4935 2017 Virgin Islands (U.S.) VIR 64.377494
4936 2017 West Bank and Gaza PSE 65.200000
4937 2017 Yemen, Rep. YEM 26.718355
4938 2017 Zambia ZMB 27.852579
4939 2017 Zimbabwe ZWE 27.055488

4940 rows × 4 columns

Mapping

In [4]:
fig = px.choropleth(df, 
                    locations='country_code',
                    color='percentage_internet_users',
                    hover_name='country_name',
                    animation_frame='year', 
                    range_color=[0,100],
                    scope='world',
                    labels={'percentage_internet_users':'% of population<br>using Internet'},
                    title="<b>Individuals using the Internet from 1990 to 2017</b><br>" + 
                    "<i>Source : International Telecommunication Union</i>",
                    color_continuous_scale=px.colors.sequential.deep)

# Style
fig.update_layout(
    font_family='Helvetica',
    font_color='grey',
    font_size=12,
    title_font_size=20
)

fig.show()
In [5]:
fig = px.choropleth(df, 
                    locations='country_code',
                    color='percentage_internet_users',
                    hover_name='country_name',
                    scope='world',
                    labels={'percentage_internet_users':'% of population<br>using Internet'},
                    color_continuous_scale=px.colors.sequential.deep,
                    title="<b>Individuals using the Internet in 2017</b><br>" + 
                    "<i>Source : International Telecommunication Union</i>"
                   )

# Style
fig.update_layout(
    font_family='Helvetica',
    font_color='grey',
    font_size=12,
    title_font_size=20,
)

fig.show()

Limitations of the dataset

Operators have traditionally been the main source of telecommunications data, since subscription information is readily available for most countries. This provides a general idea of access, but a more precise measure is the penetration rate, that is, the share of households with access to telecommunications.

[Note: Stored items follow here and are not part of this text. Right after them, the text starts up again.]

-- ==== Sys2Proof/Proofs/Decisions.lean ====
section
/-!
SUPPORT. Managers (01 R22 to R24, 10 R238 to R240): what a change of one level's manager leaves, tokens sent to direct members,
the outcomes of a report, a decision and a mirror, and the statement about them.
-/
namespace Sys2Proof.Machine

open Sys2Proof

/-! ### One level's manager -/

section
variable (c : Channel) (l : MgrLevel) (f : Mgr → Mgr)

@[simp] theorem Channel.modMgr_self : (c.modMgr l f).mgr l = f (c.mgr l) := by
  cases l <;> rfl

theorem Channel.modMgr_of_ne {k : MgrLevel} (h : k ≠ l) : (c.modMgr l f).mgr k = c.mgr k := by
  cases l with
  | drift =>
    cases k with
    | drift => exact absurd rfl h
    | field => rfl
  | field =>
    cases k with
    | drift => rfl
    | field => exact absurd rfl h

end

/-! ### What a manager's work changes -/

/-- d is c after a manager's work: messages, and the managers' states. -/
def Led (c d : Channel) : Prop :=
  d = { c with ports := d.ports, flt := { c.flt with drift := d.flt.drift, field := d.flt.field } }

namespace Led

variable {c d e : Channel}

theorem refl (c : Channel) : Led c c := rfl

theorem trans (h : Led c d) (g : Led d e) : Led c e := by
  unfold Led at *
  rw [g, h]

theorem of_sent (h : Sent c d) : Led c d := by
  unfold Led Sent at *
  rw [h]

theorem modMgr (c : Channel) (l : MgrLevel) (f : Mgr → Mgr) : Led c (c.modMgr l f) := by
  cases l <;> rfl

theorem sendCtl (c : Channel) (x : ChanId) (b : List Byte) : Led c (c.sendCtl x b) := of_sent (Sent.sendCtl c x b)

theorem stp (h : Led c d) : d.stp = c.stp := by rw [h]
theorem nogroup (h : Led c d) : d.flt.nogroup = c.flt.nogroup := by rw [h]

/-- A decision looks at what this channel is and at the managers that act. -/
theorem oneDrift (h : Led c d) : d.oneDrift = c.oneDrift := by
  rw [h]
  rfl

theorem firstField (h : Led c d) : d.firstField = c.firstField := by
  rw [h]
  rfl

end Led

theorem Sent.mgr {c d : Channel} (h : Sent c d) (l : MgrLevel) : d.mgr l = c.mgr l := by
  rw [h]
  cases l <;> rfl

theorem Channel.authority_congr {c d : Channel} (h : Led c d) (hd : d.flt.drift.acting = c.flt.drift.acting)
    (hf : d.flt.field.acting = c.flt.field.acting) : d.authority = c.authority := by
  unfold Channel.authority
  rw [h.oneDrift, h.firstField, hd, hf]

theorem Channel.modMgr_authority (c : Channel) (l : MgrLevel) (f : Mgr → Mgr) (h : (f (c.mgr l)).acting = (c.mgr l).acting) :
    (c.modMgr l f).authority = c.authority := by
  refine Channel.authority_congr (Led.modMgr c l f) ?_ ?_
  · cases l with
    | drift => exact h
    | field => rfl
  · cases l with
    | drift => rfl
    | field => exact h

/-- The authority acts. -/
theorem Channel.acting_of_authority {c : Channel} {l : MgrLevel} (h : c.authority = some l) : (c.mgr l).acting = true := by
  unfold Channel.authority at h
  split at h
  · split at h
    · next ha =>
      obtain rfl := Option.some.inj h
      exact ha
    · nomatch h
  · split at h
    · next ha =>
      obtain rfl := Option.some.inj h
      rw [Bool.and_eq_true] at ha
      exact ha.1
    · nomatch h

/-! ### A token goes to the direct members (R240) -/

section
variable (g : Mgr) (t : Token) (next : List ChanId) (gone : W16 → Bool)

theorem Mgr.took_latest : (g.took t next gone).latest = g.latest := by
  unfold Mgr.took
  dsimp only
  split <;> rfl
theorem Mgr.took_sent : (g.took t next gone).sent = g.sent := by
  unfold Mgr.took
  dsimp only
  split <;> rfl
theorem Mgr.took_decision : (g.took t next gone).decision = none := by
  unfold Mgr.took
  dsimp only
  split <;> rfl
theorem Mgr.took_decided : (g.took t next gone).decided = (t.kind == .rollback) := by
  unfold Mgr.took
  dsimp only
  split <;> rfl
theorem Mgr.took_acting : (g.took t next gone).acting = g.acting := by
  unfold Mgr.took
  dsimp only
  split <;> rfl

Data on actual use of telecommunications services is also important. In recent years, household and business surveys have made more information available on the use of ICTs. Ideally, statistics on telecommunications and other ICTs should be compiled for the three measures: subscriptions, access and use.

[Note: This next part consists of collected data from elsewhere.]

-- ==== Sys2Proof/Proofs/Managers.lean ====
section
/-!
SUPPORT. Managers that change (16 R354, R358 to R360, R364, R373): what is passed upward, what a fault shows to a manager, and
its decisions on it, the standby named, and the statement about them.
-/
namespace Sys2Proof.Machine

open Sys2Proof

/-! ### What a manager's work leaves -/

/-- d is c after a manager's work: messages, heartbeats, NOGROUP and the managers' states. -/
def Ruled (c d : Channel) : Prop :=
  d = { c with
    ports := d.ports
    flt := { c.flt with
      drift := d.flt.drift, field := d.flt.field, nogroup := d.flt.nogroup, sentHb := d.flt.sentHb, hbseq := d.flt.hbseq
      named := d.flt.named } }

namespace Ruled

variable {c d e : Channel}

theorem refl (c : Channel) : Ruled c c := rfl

theorem trans (h : Ruled c d) (g : Ruled d e) : Ruled c e := by
  unfold Ruled at *
  rw [g, h]

theorem of_led (h : Led c d) : Ruled c d := by
  unfold Led at h
  unfold Ruled
  rw [h]

theorem gen (h : Ruled c d) (l : MgrLevel) : d.gen l = c.gen l := by
  rw [h]
  cases l <;> rfl

theorem managerOf (h : Ruled c d) (l : MgrLevel) : d.managerOf l = c.managerOf l := by
  rw [h]
  cases l <;> rfl

theorem takeover (h : Ruled c d) : d.flt.takeover = c.flt.takeover := by rw [h]

theorem chid (h : Ruled c d) : d.chid = c.chid := by
  rw [h]
  rfl

theorem authority (h : Ruled c d) (hd : d.flt.drift.acting = c.flt.drift.acting)
    (hf : d.flt.field.acting = c.flt.field.acting) : d.authority = c.authority := by
  have one : d.oneDrift = c.oneDrift := by
    rw [h]
    rfl
  have first : d.firstField = c.firstField := by
    rw [h]
    rfl
  unfold Channel.authority
  rw [one, first, hd, hf]

end Ruled

/-- Besides, of the managers' states only level l's decision and what it has passed upward have changed. -/
structure Stirs (l : MgrLevel) (c d : Channel) : Prop where
  ruled : Ruled c d
  other : ∀ k, k ≠ l → d.mgr k = c.mgr k
  own : d.mgr l = { c.mgr l with
    decision := (d.mgr l).decision, leaving := (d.mgr l).leaving, decided := (d.mgr l).decided
    unacked := (d.mgr l).unacked, told := (d.mgr l).told }

namespace Stirs

variable {l : MgrLevel} {c d e : Channel}

theorem refl (l : MgrLevel) (c : Channel) : Stirs l c c := ⟨Ruled.refl c, fun _ _ => rfl, rfl⟩

theorem trans (h : Stirs l c d) (g : Stirs l d e) : Stirs l c e := by
  refine ⟨h.ruled.trans g.ruled, fun k hk => (g.other k hk).trans (h.other k hk), ?_⟩
  rw [g.own, h.own]

theorem acting (h : Stirs l c d) : (d.mgr l).acting = (c.mgr l).acting := by rw [h.own]
theorem table (h : Stirs l c d) : (d.mgr l).table = (c.mgr l).table := by rw [h.own]
theorem faultSeen (h : Stirs l c d) : (d.mgr l).faultSeen = (c.mgr l).faultSeen := by rw [h.own]
theorem standbyChan (h : Stirs l c d) : (d.mgr l).standbyChan = (c.mgr l).standbyChan := by rw [h.own]

theorem modMgr (c : Channel) {f : Mgr → Mgr} (hf : f (c.mgr l) = { c.mgr l with
    decision := (f (c.mgr l)).decision, leaving := (f (c.mgr l)).leaving, decided := (f (c.mgr l)).decided
    unacked := (f (c.mgr l)).unacked, told := (f (c.mgr l)).told }) : Stirs l c (c.modMgr l f) := by
  refine ⟨Ruled.of_led (Led.modMgr _ _ _), fun k hk => Channel.modMgr_of_ne _ _ _ hk, ?_⟩
  rw [Channel.modMgr_self]
  exact hf

theorem sendHbBody (c : Channel) (h : Heartbeat) : Stirs l c (c.sendHbBody h) := by
  have mgr (k : MgrLevel) : (c.sendHbBody h).mgr k = c.mgr k := by
    unfold Channel.mgr
    rw [c.sendHbBody_flt h]
  refine ⟨?_, fun k _ => mgr k, by rw [mgr l]⟩
  by_cases hq : c.stp.st = .done ∨ c.flt.retired = true
  · rw [Channel.sendHbBody_quiet hq]
    exact Ruled.refl c
  · rw [not_or, Bool.not_eq_true] at hq
    rw [Channel.sendHbBody_sent hq.1 hq.2]
    rfl

theorem passUp (c : Channel) (x : ChanId) (k : Told) (cls : Byte) : Stirs l c (c.passUp l x k cls) := by
  unfold Channel.passUp
  split
  · exact refl l c
  · exact (modMgr c rfl).trans (sendHbBody _ _)

theorem adopt_start (c : Channel) {t : Token} (ht : t.kind = .start) (mem : Membership) (rem : List W16) :
    Stirs l c (c.adopt l t mem rem) := by
  cases h : (c.mgr l).standbyAcked with
  | true =>
    obtain ⟨led, own, other⟩ := Channel.adopt_mirrored (t := t) (mem := mem) (rem := rem) h
    refine ⟨Ruled.of_led led, other, ?_⟩
    rw [own]
  | false =>
    rw [Channel.adopt_waits h (by rw [ht]; decide)]
    exact refl l c

theorem nogroup (c : Channel) (b : Bool) : Stirs l c { c with flt := { c.flt with nogroup := b } } := by
  refine ⟨rfl, fun k _ => ?_, ?_⟩
  · cases k <;> rfl
  · cases l <;> rfl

Finally, the quality of the data collected varies according to the reporting country due to differences in regulations concerning the supply and availability of data.

Sources

International Telecommunication Union, World Telecommunication/ICT Development Report and database under CC BY-4.0 License.

For additional or latest information on sources and country notes, please also refer to International Telecommunication Union website.